3 September 2018Copyright

Ninth Circuit refuses to reconsider ‘Monkey selfie’ decision

The US Court of Appeals for the Ninth Circuit has refused to reconsider its decision that a monkey lacks standing to sue for copyright infringement.

The Ninth Circuit said on Friday, August 31 that it has refused a judge’s request for an en banc rehearing of the case.

“A vote was taken, and the matter failed to receive a majority of the votes of the non-recused active judges in favour of en banc consideration,” said the Ninth Circuit.

The case involves a renowned dispute over the ownership of a photograph of a Macaque monkey.

The monkey, called Naruto, took a ‘selfie’ in 2011 using photographer David Slater’s camera in Indonesia.

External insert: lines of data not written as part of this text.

-- ==== Sys2Proof/Machine/Measure.lean ====
section
/-! DEFINITION. Measurement: rotation of the spares, calibration of the modulators, the other converters, the calibration set and user
calibration (R106 to R136). The outputs of the precision channels stand in Outputs.lean with their consumers. -/

namespace Sys2Proof.Machine

/-! ## Channels (R107, R110, R111) -/

/-- Full scale of a channel in force: 1.25 V on the divider range, 62.5 mV on the shunt range (R107). -/
def State.fullScale (s : State) (k : Fin 48) : Rat := if s.raw 0x2201 (k + 1) = 1 then 5 / 4 else 1 / 16

/-- A sensor's temperature; none where 0xFF names none. -/
def State.sensorTemp (s : State) (n : Nat) : Option Rat := (s.thm.sensor[n]?).map Sensor.t

/-- The reference polynomial of R111 at a temperature, from the working copy of the calibration set. -/
def State.rhoAt (s : State) (t : Rat) : Rat :=
  let d := t - 25
  s.real 0x3601 2 * d + s.real 0x3601 3 * d * d + s.real 0x3601 4 * d * d * d

/-- The ball voltage that a raw code gives (R110), with the saturation of R107 at ±1.1 FS. -/
def State.ballVolts (s : State) (k : Fin 48) (code : Int) : Rat :=
  let m := (s.meas.modu[s.meas.ch[k].host]?).getD {}
  let x := clamp (-(11 / 10)) (11 / 10) ((code : Rat) / 1073741824)
  (x - m.off) * m.gain * s.fullScale k * (1 + s.meas.rho)

/-- A code clips (R107). -/
def clips (code : Int) : Bool := 11 * 1073741824 < 10 * code.natAbs

/-- The quantity of a channel from its ball voltage (R110). -/
def State.chanQuantity (s : State) (k : Fin 48) (v : Rat) : Rat :=
  let q := (v - s.real 0x3611 (k + 1)) * s.real 0x3610 (k + 1)
  match s.sensorTemp (s.raw 0x3613 (k + 1)) with
  | some t => q * (1 + s.real 0x3612 (k + 1) * (t - 25))
  | none => q

/-- OVERRANGE_CLEAR (R107): 14 ms without clipping. -/
def execOverrangeClear (k : Fin 48) (s : State) : Out :=
  .next (if s.due (.overrange k) then (s.disarm (.overrange k)).modCh k fun c => { c with overrange := false } else s)

/-- SETTLING_END (R113): 14 ms after a change of range. -/
def execSettlingEnd (k : Fin 48) (s : State) : Out :=
  .next (if s.due (.settling k) then (s.disarm (.settling k)).modCh k fun c => { c with settling := false } else s)

/-- The channels of a pair (R114). -/
def pairOf (p : Fin 2) : Fin 48 × Fin 48 := if p = 0 then (0, 1) else (2, 3)

/-- PAIR_DISAGREE (R114): ten consecutive failed checks. -/
def execPairDisagree (p : Fin 2) (s : State) : Out :=
  let c := pairOf p
  .next (if 10 ≤ s.meas.pairFails[p] ∧ ¬ s.meas.ch[c.1].disagree then
      ((s.modCh c.1 fun x => { x with disagree := true }).modCh c.2 fun x => { x with disagree := true }).raise 0x0208 p []
    else s)

/-- One check of a pair at a 1 kS/s output (R114). -/
def State.pairCheck (p : Fin 2) (s : State) : State :=
  let c := pairOf p
  if ¬ s.ready c.1 ∨ ¬ s.ready c.2 then s
  else
    let a := s.meas.ch[c.1].v1
    let b := s.meas.ch[c.2].v1
    let lim := s.real 0x2200 9 * max (absR a) (absR b) + s.real 0x2200 (if p = 0 then 0x0A else 0x0B)
    if lim < absR (a - b) then { s with meas.pairFails := s.meas.pairFails.set p (satInc 10 s.meas.pairFails[p]) }
    else
      let s : State := { s with meas.pairFails := s.meas.pairFails.set p 0 }
      (s.modCh c.1 fun x => { x with disagree := false }).modCh c.2 fun x => { x with disagree := false }
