/-- SLOW_RETRY (R213): no answer within eight frames. -/
def execSlowRetry (i : Fin 32) (s : State) : Out :=
  .next (match s.shelf.rects[i].slow with
    | none => s
    | some m =>
      if ¬ m.sent ∨ ¬ s.due (.slow i) then s
      else if m.attempts < 3 then
        (s.disarm (.slow i)).modRec i fun x => { x with slow := some { m with sent := false } }
      else s.slowTimeout i m)

/-- The write of 0x2E41:04 (R217): 1 read, 2 write. -/
def objSlowAccess : ObjWrite where
  busy := fun s d =>
    let i : Fin 32 := Fin.ofNat 32 (s.raw 0x2E41 1)
    let reg := s.raw 0x2E41 2
    if leValue d = 2 ∧ s.shelf.rects[i].st = .commanded ∧ 0x20 ≤ reg ∧ reg ≤ 0x25 then some 0x08000105
    else refuseIf (s.shelf.slowState = 1)
  effect := fun _ d s =>
    { s with shelf.slowState := 1,
             shelf.userSlow := some (Fin.ofNat 32 (s.raw 0x2E41 1), leValue d = 2, s.raw 0x2E41 2, s.raw 0x2E41 3) }

/-- SLOW_ACCESS_READ (R213). -/
def execSlowAccessRead (w : Session) (s : State) : Out := .next (s.writeBy w 0x2E41 4 [1] objSlowAccess)

/-- SLOW_ACCESS_WRITE (R213). -/
def execSlowAccessWrite (w : Session) (s : State) : Out := .next (s.writeBy w 0x2E41 4 [2] objSlowAccess)

/-! ## The downlink (R208) -/

/-- Characters 2 to 76 of a downlink. -/
def downlinkBody (x : Downlink) : List Byte :=
  leBytes 1 x.fctl ++ leBytes 2 x.seq ++ leBytes 1 x.gcmd ++ leBytes 2 x.vbus ++ leBytes 1 0
    ++ x.demands.toList.flatMap (leBytes 2) ++ x.sc.flatMap (leBytes 1)

/-- The CRC of a downlink (R207, R208). -/
def downlinkCrc (x : Downlink) : Nat := crc16 (downlinkBody x)

/-- The bus voltage that VBUS carries (R209): that of the channel in use, of the other one while only that is READY, 0 while none is. -/
def State.busReported (s : State) : Rat :=
  let a := s.raw 0x2E00 4
  let b := s.raw 0x2E00 5
  if s.ready s.busCh then s.vBus else if s.ready a then s.v200 a else if s.ready b then s.v200 b else 0

/-- The fields of the next downlink but for its slow message (R208, R209). -/
def State.downlinkNow (s : State) (sc : List Nat) : Downlink :=
  let seq := (s.shelf.seq + 1).toNat
  { fctl := s.pins.slAddr.val + 4 * (seq % 8) + 32 * ofBool (s.raw 0x2E10 1 = 2)
    seq := seq
    gcmd := s.raw 0x2E00 0x0F + 2 * ofBool s.shelf.holdup
    vbus := min 65535 (natRound (1000 * absR s.busReported))
    demands := s.shelf.codes
    sc := sc }

/-- DOWNLINK_FREEZE (R38 step 12, R194). -/
def State.freeze (s : State) : State :=
  let r := s.slowSend
  { r.2 with shelf.buffer := some (r.2.downlinkNow r.1) }

/-- DOWNLINK_FREEZE (R38 step 12). -/
def execDownlinkFreeze (s : State) : Out := .next (if s.linkRuns ∧ s.frameTime = 24000 then s.freeze else s)

/-! ## Replies (R205, R206, R210, R211, R214) -/

/-- A reply's characters 1 to 7 are valid: seven of them, with their CRC (R207, R211). -/
def replyOk (d : List Byte) : Bool := d.length = 7 ∧ crc16 (d.take 5) = leValue (d.drop 5)

/-- The telemetry of a reply (R211). -/
def Rectifier.telemetry (stat : Nat) (cur : Int) (f : Nat) (r : Rectifier) : Rectifier :=
  let r := { r with current := (cur : Rat) / 100, fbk := bit stat 4, limit := bit stat 5, acOk := bit stat 7 }
  match stat % 8 with
  | 0 => { r with pin := (f : Rat) }
  | 1 => { r with vout := -((f : Rat) / 1000), voutSeen := true }
  | 2 => { r with temp := (signed 16 f : Rat) / 100 }
  | 3 => { r with avail := (f : Rat) / 100 }
  | _ => r

/-- The state machine of a rectifier at a valid reply (R214). -/
def State.recReply (i : Fin 32) (fault fbk : Bool) (s : State) : State :=
  let r := s.shelf.rects[i]
  match r.st with
  | .absent =>
    if r.goodRun < 3 then s
    else s.modRec i fun x => { x with st := .joining, joinStep := 0, heard := none, freqPending := false }
  | .commanded | .fallback =>
    if fault then s.modRec i fun x => { x with st := .fault }
    else if fbk ∧ r.st = .commanded then (s.modRec i fun x => { x with st := .fallback }).raise 0x0604 i []
    else if fbk then s else s.modRec i fun x => { x with st := .commanded }
  | .fault =>
    if fault then s
    else if fbk then (s.modRec i fun x => { x with st := .fallback }).raise 0x0604 i []
    else s.modRec i fun x => { x with st := .commanded }
  | _ => s

/-- The tracking time of a commanded rectifier (R197). -/
def State.trackRun (i : Fin 32) (s : State) : State :=
  let r := s.shelf.rects[i]
  let above : Bool := match r.demand with
    | some d => decide (d + max (s.real 0x2E01 4 * r.iMax) (s.real 0x2E01 5) < r.current)
    | none => false
  s.armWhile (decide (r.st = .commanded) && above) (.notTracking i) 100000000

/-- Takes a valid reply. -/
def State.takeReply (i : Fin 32) (d : List Byte) (s : State) : State :=
  let stat := leValue (d.take 1)
  let cur := signed 16 (leValue ((d.drop 1).take 2))
  let f := leValue ((d.drop 3).take 2)
  let s := s.modRec i fun x => { (x.telemetry stat cur f) with goodRun := satInc 3 x.goodRun, missRun := 0, corruptRun := 0 }
  let s := s.recReply i (bit stat 6) (bit stat 4)
  let s := if stat % 8 = 4 ∨ stat % 8 = 5 then s.slowAnswer i (stat % 8 = 4) (bit stat 3) f else s
  s.trackRun i

/-- The segment on which a rectifier's reply is awaited; none where either is (R205, R206). -/
def State.portFor (s : State) (i : Fin 32) : Option (Fin 2) :=
  match s.raw 0x2E10 1 with
  | 0 => some 0
  | 1 => some (if i.val < 16 then 0 else 1)
  | _ => none

/-- Takes the valid reply of slot `j`; a copy of it that port B held is dropped. -/
def State.takeSlot (j : Fin 4) (d : List Byte) (s : State) : State :=
  ({ s with shelf.slotOk := s.shelf.slotOk ||| BitVec.ofNat 4 (2 ^ j.val), shelf.heldCopy := none } : State).takeReply (s.slotRec j) d

/-- The copy of port B that was held is taken (R206). -/
def State.takeHeld (s : State) : State :=
  match s.shelf.heldCopy with
  | some x => s.takeSlot x.1 x.2.1
  | none => s

/-- Length of a bit of the share link in ns (R207). -/
def slBit : Nat := 20

/-- A copy of port B has been held for a bit time: none of port A can win any more (R206). -/
def State.heldOver (s : State) : State :=
  match s.shelf.heldCopy with
  | some x => if x.2.2 + slBit ≤ s.now then s.takeHeld else s
  | none => s

/-- REPLY_RECEIVED (R211): signal in slot `j` on segment `p`; `d` holds its characters 1 to 7 as decoded, fewer where a delimiter or a
code is wrong. In mode 2 a valid copy of port B waits a bit time, in which one of port A wins (R206). -/
def execReplyReceived (j : Fin 4) (p : Fin 2) (d : List Byte) (s : State) : Out :=
  let i := s.slotRec j
  .next (if ¬ s.linkRuns ∨ ¬ s.linkPorts.getLsbD p then s
    else if (s.portFor i).isSome ∧ s.portFor i ≠ some p then
      if replyOk d then ({ s with shelf.wrongPort := bump s.shelf.wrongPort } : State).raise 0x0606 i [] else s
    else if ¬ s.recEnabled i ∨ s.shelf.slotOk.getLsbD j then s
    else if ¬ replyOk d then { s with shelf.slotBad := s.shelf.slotBad ||| BitVec.ofNat 4 (2 ^ j.val) }
    else if s.portFor i = none ∧ p = 1 then
      (if s.shelf.heldCopy.isSome then s else { s with shelf.heldCopy := some (j, d, s.now) })
    else s.takeSlot j d)

/-- One slot at the intake of 23.2 µs: a scheduled reply that is missing or invalid is counted (R214, R217). -/
def State.slotIntake (j : Fin 4) (s : State) : State :=
  let i := s.slotRec j
  if ¬ s.recEnabled i ∨ s.shelf.slotOk.getLsbD j then s
  else
    let bad := s.shelf.slotBad.getLsbD j
    s.modRec i fun x => { x with goodRun := 0, missRun := satInc 4 x.missRun, invalid := bump x.invalid,
                                 corruptRun := if bad then satInc 8 x.corruptRun else 0 }

/-- UPLINK_HANDOFF (R38 step 11, R192, R201): the frame's telemetry reaches E1. -/
def execUplinkHandoff (s : State) : Out :=
  .next (if ¬ s.linkRuns ∨ s.frameTime < 23200 ∨ 23250 < s.frameTime then s
    else ((State.each (List.finRange 4) State.slotIntake s.takeHeld).capacities).mainsCheck.qualifyRun)

/-- REPLY_MISSING (R214): four consecutive scheduled replies. -/
def execReplyMissing (i : Fin 32) (s : State) : Out :=
  let r := s.shelf.rects[i]
  .next (if r.missRun < 4 then s
    else match r.st with
      | .joining | .commanded | .fallback | .fault => (s.recAbsent i 0x0602).mainsCheck
      | _ => s)

/-- SLOT_CORRUPT (R214): eight consecutive scheduled frames with energy and no valid reply. -/
def execSlotCorrupt (i : Fin 32) (s : State) : Out :=
  .next (if 8 ≤ s.shelf.rects[i].corruptRun then (s.modRec i fun x => { x with corruptRun := 0 }).raise 0x0605 i [] else s)

/-! ## Readback (R215) -/

/-- PORT_READBACK (R215): a port's readback of its own downlink. -/
def execPortReadback (p : Fin 2) (ok : Bool) (s : State) : Out :=
  .next (if ¬ s.linkRuns ∨ ¬ s.drives then s
    else if ok then { s with shelf.readbackRun := s.shelf.readbackRun.set p 0 }
    else { s with shelf.readbackRun := s.shelf.readbackRun.set p (if s.shelf.readbackRun[p] = 4 then 4 else satInc 3 s.shelf.readbackRun[p]),
                  shelf.readbackFails := s.shelf.readbackFails.set p (bump s.shelf.readbackFails[p]) })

It wasn’t long before the photo went viral.

In 2015, the People for the Ethical Treatment of Animals ( PETA) filed a complaint on behalf of Naruto as a ‘next friend’. The organisation argued that the photo belonged to Naruto and requested that any profits created from the photo be spent on the monkey and preserving its natural habitat.

In July last year, Slater argued before the Ninth Circuit that he had engineered the photograph by spending time with the monkey and gaining its trust. He said that he purposely made his camera accessible to the animal to take a series of photographs.

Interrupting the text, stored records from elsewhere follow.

/-- What a block does at its release (R419). -/
def State.blockOff (b : Nat) (s : State) : State :=
  match b with
  | 0x01 => s.measureRelease
  | 0x03 => if s.portOn 0 ∧ ¬ s.rst.bootDue then s.bootUp 0 else s
  | 0x04 => if s.portOn 1 ∧ ¬ s.rst.bootDue then s.bootUp 1 else s
  | 0x0B => s.arm .scan 5000000
  | b =>
    match blockEngine b with
    | some e =>
      if s.eng.eng[e].st = .restarting then
        let s := (s.modEng e fun x => { x with st := if e = 7 then .hosting else .running }).arm (.wdog e) (s.ns (0x3810 + e) 3)
        if s.upd.liveTodo.head? = some e then s.liveNext else s
      else if e = 7 ∧ s.eng.eng[7].st = .idle then s.arm (.wdog 7) (s.ns 0x3817 3)
      else s
    | none => s

/-- BLOCK_RESET_ASSERT (R420): the block reports idle, or its timeout has passed. -/
def execBlockResetAssert (code : Nat) (idle : Bool) (s : State) : Out :=
  .next (match s.rst.blk.find? fun x => x.code = code with
    | none => s
    | some x =>
      if x.asserted ∨ ¬ (idle ∨ s.due (.blkIdle code)) then s
      else
        let y : BlkReset := { code := code, asserted := true, forced := !idle }
        let s : State := { s with rst.blk := y :: s.rst.blk.filter fun z => z.code ≠ code }
        ((s.disarm (.blkIdle code)).arm (.blkHold code) 1000).blockOn code)

/-- BLOCK_RESET_RELEASE (R420). -/
def execBlockResetRelease (code : Nat) (s : State) : Out :=
  .next (match s.rst.blk.find? fun x => x.code = code with
    | none => s
    | some x =>
      if ¬ x.asserted ∨ ¬ s.due (.blkHold code) then s
      else
        let s : State := { s.disarm (.blkHold code) with
          rst.blk := s.rst.blk.filter fun z => z.code ≠ code, rst.blkLast := code, rst.blkForced := x.forced }
        (s.blockOff code).raise (if x.forced then 0x0F04 else 0x0F03) noInst [code])

/-! ## Release (R52, R415) -/

/-- Bound of a step of the release in ns (R415, R417, R422). -/
def State.stepBound (s : State) (n : Nat) : Nat :=
  let cold := s.rst.scope = .cold
  match n with
  | 2 => if cold then 400000 else 50000
  | 3 => if cold then 3000000 + (if s.upd.wipePending.isSome then 4000000000 else 0) else 10000
  | 4 => 2000000
  | 5 => if cold ∨ s.upd.phase ≠ .none then 150000000 else 500000
  | 6 => 200000
  | _ => 10000

/-- A step of the release begins. -/
def State.enterStep (n : Nat) (s : State) : State :=
  let s : State := { s with rst.phase := .step n }
  s.arm .stepBound (s.stepBound n)

/-- Two-of-three majority of three readings (R52). -/
def majority {n : Nat} (a b c : BitVec n) : BitVec n := (a &&& b) ||| (a &&& c) ||| (b &&& c)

PETA and Slater entered a settlement two months later in which the parties agreed that 25% of future proceeds made from “any or all of the monkey selfies” will be donated to protecting the Macaque species in Indonesia.

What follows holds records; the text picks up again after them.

/-! ## What a chip says of itself (R2, R55, R379) -/

/-- SYS_STRAP (R55). -/
def State.strapWord (s : State) : Nat :=
  s.pins.cascPos.val + 8 * ofBool s.pins.recover + 16 * s.pins.slAddr.val + 64 * ofBool s.pins.twinPar + 256 * s.pins.unstable.toNat

/-- The revision number, 0x1018:03 (R2): stepping B, firmware major and minor version. -/
def State.revision (s : State) : Nat := 0x420000 + 256 * bits s.upd.version 31 24 + bits s.upd.version 23 16

/-- This chip's pairing frame (R379). -/
def State.pairInfo (s : State) : PeerInfo where
  serial := s.upd.serial
  rev := s.revision
  straps := s.strapWord
  hash := s.net.commit.hash
  stored := s.net.newestCopy.isSome
  twin := s.twin.st
  tolerance := s.twin.tolerance

/-! ## Pairing (R379 to R382) -/

/-- The active chip of a twin state. -/
def twinActive (x : TwinSt) : Bool := x = .activePaired ∨ x = .activeAlone

/-- The refusal reason of a peer's frame, none where every check passes (R380). A hash mismatch with one of the two chips active is R382's to
resolve, at once or by a push (DEDUCED, log entry 46). -/
def State.pairRefusal (s : State) (p : PeerInfo) : Option Nat :=
  let o := s.strapWord
  let rev := s.revision
  if bits p.straps 2 0 ≠ bits o 2 0 ∨ bits p.straps 5 4 ≠ bits o 5 4 then some 1
  else if ¬ bit p.straps 6 then some 2
  else if bits p.rev 31 16 ≠ bits rev 31 16 ∨ bits p.rev 15 8 ≠ bits rev 15 8 then some 3
  else if bits p.rev 7 0 ≠ bits rev 7 0 ∧ ¬ (s.twin.tolerance ∧ p.tolerance) then some 4
  else if p.hash ≠ s.net.commit.hash ∧ ¬ s.active ∧ ¬ twinActive p.twin then some 5
  else if p.twin = .solo then some 6
  else if s.active ∧ twinActive p.twin then some 7
  else none

/-- Stops every timer of the twin state. -/
def State.twinQuiet (s : State) : State :=
  ((((((s.disarm .pairSend).disarm .pairing).disarm .aligned).disarm .mirrorLost).disarm .standbyLost).disarm .takeDrive).disarm .peerAnswer

/-- A pairing is refused (R380): recorded; under reasons 1 to 6 the chip goes to state 7, its outputs as an unpaired chip's. -/
def State.pairRefused (reason : Nat) (s : State) : State :=
  let s := ({ s with twin.reason := reason } : State).raise 0x0E01 noInst [reason]
  if reason = 7 then s
  else
    let s := if s.active then s.releaseShared else s
    let s := if s.twin.st = .refused then s else { s with twin.mayPair := false }
    ({ s.twinQuiet with twin.st := .refused } : State).idlePins

/-- The chip becomes active (R62, R381): the token is asserted, and the outputs follow 5 µs later. -/
def State.beginActive (st : TwinSt) (s : State) : State :=
  ({ s.twinQuiet with twin.st := st, pins.twinActO := true, twin.released := false, twin.driveWait := true, twin.missed := 0 } : State).arm .takeDrive 5000

/-- The chip becomes standby, unsynchronised: every shared output high-impedance (R61, R378). -/
def State.beginStandby (s : State) : State :=
  let s := ((s.releaseShared.pmLet 0).pmLet 1).twinQuiet
  { s with twin.released := false, twin.st := .standbyUnsync, twin.mirror := none, twin.validRun := 0, twin.alignedSince := none, twin.missed := 0 }

/-- A pairing completes (R381). -/
def State.pairDone (p : PeerInfo) (s : State) : State :=
  let s : State := { s with twin.side := decide (p.serial < s.upd.serial), twin.peerSerial := p.serial, twin.peerHash := p.hash }
  let s := (s.newEpoch 9).raise 0x0E02 noInst []
  if s.active then ({ s.twinQuiet with twin.st := .activePaired } : State).arm .standbyLost 75000
  else if twinActive p.twin ∨ p.serial < s.upd.serial then s.beginStandby
  else (s.beginActive .activePaired).arm .standbyLost 75000

/-- The stored configuration as it is sent to the peer: without the node-IDs (R382). -/
def State.adoptFrame (s : State) (pushed : Bool) : BenutFrame :=
  let c := s.net.newestCopy.getD {}
  .adopt pushed (c.vals.filter fun p => p.1 ≠ objKey 0x2020 1 ∧ p.1 ≠ objKey 0x2020 5) c.port[0] c.port[1]

/-- A peer's frame is judged (R380 to R382). The active chip answers with its own frame, so that the peer can judge too (DEDUCED, log entry 46). -/
def State.judgePeer (p : PeerInfo) (s : State) : State :=
  match s.pairRefusal p with
  | some r => (s.launch (.refusal r)).pairRefused r
  | none =>
    let s := if s.twin.st = .pairing then s else s.launch (.pairing s.pairInfo)
    if p.hash = s.net.commit.hash then s.pairDone p
    else if s.active ∧ ¬ p.stored ∧ s.net.newestCopy.isSome then s.launch (s.adoptFrame false)
    else s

The parties subsequently filed a motion to dismiss the case. However, this was denied by the Ninth Circuit in April 2018.

In that decision, the court said that Naruto lacked statutory standing as animals are not authorised to file copyright infringement suits under the Copyright Act.

The Ninth Circuit ruled that PETA could not assert ‘next friend’ status as the organisation did not demonstrate a relationship with the monkey. The court also said an animal cannot be represented by a ‘next friend’.